My mum has an old copy of this book. It's seen its way through ten grandchildren, from the oldest (now at uni) right down to my own daughter, and has managed to survive with the help of a little sticky tape. The first page has a big picture of a bear with the words "Brown bear, Brown bear, what do you see?" The next page has a double-page spread picture of a bird with the words "I see a red bird looking at me" on the left and "Red bird, red bird, what do you see?" on the right. We go through a succession of colored animals created in whimsical collages by Eric Carle (of The Very Hungry Caterpillar fame).
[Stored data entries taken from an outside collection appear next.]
/-- Dropping every sweep attached to a CLOSE PENDING context closes it, at the last drop (R128). -/
theorem dropsClose (i : Fin 4) (l : List SweepRecord) {s : State} (hc : Clean s) (hp : l.Pairwise fun a b => a.id ≠ b.id)
    (hm : ∀ r ∈ l, r ∈ s.listed) (hi : ∀ r ∈ l, r.ctx = i)
   (hst : (s.ctx i).state = .closePending) (hat : (s.ctx i).attached = l.length) (hne : l ≠ []) : ClosedBy i l.length s
       (l.foldl (dropSweep .closed true) s) := by
  induction l generalizing s with
  | nil => exact absurd rfl hne
  | cons r l ih =>
    have hp' := List.pairwise_cons.mp hp
    have hr := hm r (by simp)
    have hri := hi r (by simp)
    have d := dropPre_spec .closed hc hr
    have down : (dropPre .closed s r).ctx i = { s.ctx i with attached := (s.ctx i).attached - 1, dropped :=
        (s.ctx i).dropped + 1 } := by
      have := d.own; rw [hri] at this; exact this
    have e : dropSweep .closed true s r = applyClose i (dropPre .closed s r) := by rw [dropSweep_eq, hri]; rfl
    rw [List.foldl_cons, e]
    have hc' := d.quiet.clean hc
    cases l with
    | nil =>
      rcases applyClose_spec i hc' with ⟨a, b⟩ | ⟨a, b⟩
      · simp only [List.foldl_nil]
        refine ⟨fun h0 => ?_, fun h0 => ?_⟩
        · have := b.free (by rw [down]; exact h0)
          rw [down] at this
          exact ⟨this.1, by rw [this.2, d.emitter]⟩
        · have := b.emit (by rw [down]; exact h0)
          rw [down] at this
          refine ⟨?_, by rw [this.2, d.emitter]⟩
          rw [this.1]; simp [hat]
      · exfalso; apply a; rw [down]; exact ⟨by simp [hat], .inr hst⟩
    | cons x l =>
      have hno : applyClose i (dropPre .closed s r) = dropPre .closed s r := by
        apply applyClose_not_due
        rw [down]; rintro ⟨h, _⟩; simp [hat] at h
      rw [hno]
      have := ih (s := dropPre .closed s r) hc' hp'.2 (by
        intro y hy
        rw [d.listed, List.mem_filter]
        exact ⟨hm y (List.mem_cons_of_mem _ hy), by simpa using (hp'.1 y hy).symm⟩) (fun y hy => hi y (List.mem_cons_of_mem _ hy))
            (by rw [down]; exact hst) (by rw [down]; simp [hat]) (by simp)
      refine ⟨fun h0 => ?_, fun h0 => ?_⟩
      · have := this.free (by rw [down]; exact h0)
        rw [down] at this
        exact ⟨this.1, by rw [this.2, d.emitter]⟩
      · have := this.emit (by rw [down]; exact h0)
        rw [down] at this
        refine ⟨?_, by rw [this.2, d.emitter]⟩
        rw [this.1]; simp; omega

/-- An eviction notice: every sweep whose first block fell below the window is dropped (R17, R79). -/
theorem evict_spec {s : State} (hc : Clean s) (hlo : ListOrdered s) (o : Nat) :
   Quiet [.sweepDropped, .ringLate, .vpDone, .noticeHigh] s (evictionNotice o s) ∧ (evictionNotice o s).listed = s.listed.filter
       (fun r => decide (o ≤ r.first)) := by
  unfold evictionNotice
  rw [hc.2.1]
  simp only [markHit_false]
  unfold dropWhere
  obtain ⟨q, _, _⟩ := drops_quiet .late true (s.listed.filter fun r => decide (r.first < o)) hc
      (hlo.2.2.1.sublist List.filter_sublist) (fun r hr => List.mem_of_mem_filter hr)
  refine ⟨q.mono (by decide), ?_⟩
  rw [drops_listed, filter_ids hlo.2.2.1 rfl]
  apply List.filter_congr
  intro x _; by_cases hx : x.first < o <;> simp [hx]; omega

/-! ### STOP (R129, R158, R159) -/

/-- Every OPEN context of the list becomes CLOSE PENDING. -/
theorem pendFold (l : List (Fin 4)) {s : State} : Quiet [] s (l.foldl pendCtx s) ∧ (l.foldl pendCtx s).engine = s.engine ∧
    (l.foldl pendCtx s).sweeps = s.sweeps ∧ (l.foldl pendCtx s).emitter = s.emitter ∧
   ∀ i, (l.foldl pendCtx s).ctx i = if i ∈ l ∧ (s.ctx i).state = .opened then
       { s.ctx i with state := .closePending } else s.ctx i := by
  induction l generalizing s with
  | nil => exact ⟨.refl _ _, rfl, rfl, rfl, fun i => by simp⟩
  | cons k l ih =>
    have hk : Quiet [] s (pendCtx s k) ∧ (pendCtx s k).engine = s.engine ∧ (pendCtx s k).sweeps = s.sweeps ∧
        (pendCtx s k).emitter = s.emitter ∧ ∀ i, (pendCtx s k).ctx i = if i = k ∧ (s.ctx i).state = .opened then
            { s.ctx i with state := .closePending } else s.ctx i := by
      unfold pendCtx; split
      · next h =>
        refine ⟨quiet_ctx _ _ { s.ctx k with state := .closePending } rfl _, rfl, rfl, rfl, fun i => ?_⟩
        by_cases e : i = k
        · subst e; rw [ctx_with_same, if_pos ⟨rfl, h⟩]
        · rw [ctx_with_other _ _ e, if_neg (by simp [e])]
      · next h =>
        refine ⟨.refl _ _, rfl, rfl, rfl, fun i => ?_⟩
        by_cases e : i = k
        · subst e; simp [h]
        · simp [e]
    obtain ⟨a1, a2, a3, a4, a5⟩ := hk
    obtain ⟨b1, b2, b3, b4, b5⟩ := ih (s := pendCtx s k)
    refine ⟨a1.trans b1, b2.trans a2, b3.trans a3, b4.trans a4, fun i => ?_⟩
    rw [List.foldl_cons, b5, a5]
    by_cases e : i = k
    · subst e
      by_cases h : (s.ctx i).state = .opened <;> simp [h]
    · simp [e]

/-- The close condition applied to contexts in order. -/
theorem closeFold (l : List (Fin 4)) {s : State} (hc : Clean s) (hn : l.Nodup) : 
   Quiet [.vpDone, .noticeHigh] s (l.foldl (fun t i => applyClose i t) s) ∧ (l.foldl (fun t i => applyClose i t) s).engine =
       s.engine ∧ (l.foldl (fun t i => applyClose i t) s).sweeps = s.sweeps ∧
   ∀ i, (((l.foldl (fun t i => applyClose i t) s).ctx i) = s.ctx i ∧ (i ∈ l → ¬ CloseDue (s.ctx i))) ∨
       (CloseDue (s.ctx i) ∧ (((l.foldl (fun t i => applyClose i t) s).ctx i).state = .free ∨ ((l.foldl (fun t i =>
           applyClose i t) s).ctx i).state = .closing)) := by
  induction l generalizing s with
  | nil => exact ⟨.refl _ _, rfl, rfl, fun i => .inl ⟨rfl, by simp⟩⟩
  | cons k l ih =>
    have q := applyClose_quiet k hc
    have e := applyClose_engine (i := k) hc
    have hn' := List.nodup_cons.mp hn
    obtain ⟨b1, b2, b3, b4⟩ := ih (s := applyClose k s) (q.clean hc) hn'.2
    refine ⟨q.trans b1, b2.trans e.1, b3.trans e.2, fun i => ?_⟩
    simp only [List.foldl_cons]
    by_cases hik : i = k
    · subst hik
      rcases b4 i with ⟨c1, c2⟩ | ⟨c1, c2⟩
      · rcases applyClose_spec i hc with ⟨d, h⟩ | ⟨d, h⟩
        · right
          refine ⟨d, ?_⟩
          rw [c1]
          by_cases hf : (s.ctx i).folded = 0
          · left; rw [(h.free hf).1]; rfl
          · right; rw [(h.emit hf).1]
        · left; rw [c1, h]; exact ⟨rfl, fun _ => d⟩
      · exfalso
        rcases applyClose_spec i hc with ⟨d, h⟩ | ⟨d, h⟩
        · by_cases hf : (s.ctx i).folded = 0
          · rw [(h.free hf).1] at c1; rcases c1.2 with ⟨x, _⟩ | x <;> cases x
          · rw [(h.emit hf).1] at c1; rcases c1.2 with ⟨x, _⟩ | x <;> cases x
        · rw [h] at c1; exact d c1
    · have := b4 i
      rw [applyClose_other hc hik] at this
      simpa [hik] using this

/-- The close condition applied to contexts in order, by R125. -/
theorem closes_chain (l : List (Fin 4)) {s : State} (hc : Clean s) :
    Chain CloseTested l s (l.foldl (fun t i => applyClose i t) s) := by
  induction l generalizing s with
  | nil => rfl
  | cons i l ih => exact ⟨_, applyClose_tested i hc, ih ((applyClose_quiet i hc).clean hc)⟩

/-- Every collecting context of the list is freed without emission. -/
theorem discardFold (l : List (Fin 4)) {s : State} (hn : l.Nodup) : Quiet [] s (l.foldl discardCtx s) ∧
    (l.foldl discardCtx s).engine = s.engine ∧ (l.foldl discardCtx s).sweeps = s.sweeps ∧ (l.foldl discardCtx s).emitter =
        s.emitter ∧
   ∀ i, (l.foldl discardCtx s).ctx i = if i ∈ l ∧ collecting (s.ctx i) = true then Context.freed (s.ctx i).gen else s.ctx i := by
  induction l generalizing s with
  | nil => exact ⟨.refl _ _, rfl, rfl, rfl, fun i => by simp⟩
  | cons k l ih =>
    have hn' := List.nodup_cons.mp hn
    have hk : Quiet [] s (discardCtx s k) ∧ (discardCtx s k).engine = s.engine ∧ (discardCtx s k).sweeps = s.sweeps ∧
        (discardCtx s k).emitter = s.emitter ∧ ∀ i, (discardCtx s k).ctx i = if i = k ∧ collecting (s.ctx i) =
            true then Context.freed (s.ctx i).gen else s.ctx i := by
      unfold discardCtx; split
      · next h =>
        refine ⟨quiet_free _ _ _, rfl, rfl, rfl, fun i => ?_⟩
        by_cases e : i = k
        · subst e; rw [freeCtx_ctx, if_pos ⟨rfl, h⟩]
        · rw [freeCtx_other _ e, if_neg (by simp [e])]
      · next h =>
        refine ⟨.refl _ _, rfl, rfl, rfl, fun i => ?_⟩
        by_cases e : i = k
        · subst e; simp [h]
        · simp [e]
    obtain ⟨a1, a2, a3, a4, a5⟩ := hk
    obtain ⟨b1, b2, b3, b4, b5⟩ := ih (s := discardCtx s k) hn'.2
    refine ⟨a1.trans b1, b2.trans a2, b3.trans a3, b4.trans a4, fun i => ?_⟩
    rw [List.foldl_cons, b5, a5]
    by_cases e : i = k
    · subst e; simp [hn'.1]
    · simp [e]

/-- Every collecting context freed in order, by R129. -/
theorem discards_chain (l : List (Fin 4)) (s : State) :
    Chain (fun i a b => if (a.ctx i).state = .opened ∨ (a.ctx i).state = .closePending then Frees i a b else b = a) l s
      (l.foldl discardCtx s) := by
  induction l generalizing s with
  | nil => rfl
  | cons i l ih =>
    refine ⟨discardCtx s i, ?_, ih _⟩
    unfold discardCtx collecting
    simp only [Bool.or_eq_true, decide_eq_true_eq]
    split
    · exact freeCtx_frees i s
    · rfl

theorem allFree_iff (s : State) : s.allFree = true ↔ ∀ i, (s.ctx i).state = .free := by
  unfold State.allFree
  rw [List.all_eq_true]
  constructor
  · intro h i; simpa using h i (mem_ctxOrder i)
  · intro h i _; simpa using h i

/-- The drain test of a DRAINING part (R160). -/
theorem drain_spec {s : State} (hc : Clean s) (hop : s.mode.op = .draining) :
   ∀ t, t = drainTest s → OnlyLinkLines { s with mode := t.mode } t ∧ t.link.rxBuf = s.link.rxBuf ∧ t.link.accepted =
       s.link.accepted ∧ LinesFollow [.acquire, .noticeHigh] s t ∧
   (if s.listed = [] ∧ ∀ i, (s.ctx i).state = .free then t.mode = { s.mode with op := .setup, drain := none } else t.mode =
       s.mode) := by
  intro t ht
  unfold drainTest at ht
  rw [if_pos hop, hc.2.2] at ht
  simp only [markHit_false, allFree_iff] at ht
  split
  · next h =>
    rw [if_pos h] at ht
    set r : Report := .drained (s.mode.drain.getD .finish) s.time.n
    have h1 := setOp_only .setup none s
    have h2 := offerReport_only r (setOp .setup none s)
    have hm : t.mode = { s.mode with op := .setup, drain := none } := by rw [ht, h2.mode, h1.mode]; rfl
    have hk := offerReport_link_frame r (setOp .setup none s)
    refine ⟨?_, by rw [ht, hk]; simp, by rw [ht, hk]; simp, ?_, hm⟩
    · rw [hm]; rw [ht]
      exact OnlyLinkLines.trans h1 h2
    · rw [ht]; exact ((setOp_follow _ _ s).mono (by simp)).trans ((offerReport_follow r _).mono (by simp))
  · next h =>
    rw [if_neg h] at ht
    rw [ht]; exact ⟨rfl, rfl, rfl, .refl _ _, rfl⟩

/-- The drain test, by R160. -/
theorem drainTest_tested {s : State} (hc : Clean s) : DrainTested s (drainTest s) := by
  unfold drainTest DrainTested
  simp only [hc.2.2, markHit_false, allFree_iff]
  by_cases h1 : s.mode.op = .draining
  · simp only [h1, if_true, true_and]
    by_cases h2 : s.listed = [] ∧ ∀ i, (s.ctx i).state = .free
    · refine .inl ⟨h2, ?_⟩
      rw [if_pos h2]
      have : setOp .setup none s = s.withMode { s.mode with op := .setup, drain := none } := by simp [setOp, h1]
      rw [this]
      exact offerReport_offered _ _
    · exact .inr ⟨h2, by rw [if_neg h2]⟩
  · simp [h1]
Recently I bought Polar Bear, Polar Bear, What Do You Hear? (online, sight unseen), which follows the same format. Except that it doesn't. And when I checked on Amazon, I see the latest Brown Bear editions have been mangled in the same way: now the new animal is introduced on the same page as the picture of the previous animal. So "I see a red bird looking at me" is on the right-hand page of the spread showing the picture of the bear. Confusing, to say the least.
This is one of those "What the hell were they thinking?" moments, like when I bought a $12 dish rack from Kmart only to find that dishes fall over when you try to stack them in it to dry. Did no one check this simple item was functional before putting it in the store?
The awkwardness of the new layout was brought home to me the other day when the presenter on Play School read the Polar Bear book during storytime. Despite the new format, the presenter intuitively read the book as if it was the old format - turning the page to show the new animal before announcing what the animal was.
Brown Bear has become as nonfunctional as a Kmart dish rack.
(Last year Publishers Weekly announced that a new "My First Reader" edition of the book reverts to the original pagination, but that doesn't help those of us buying the board book for toddlers, nor does it explain why they changed the layout in the first place.)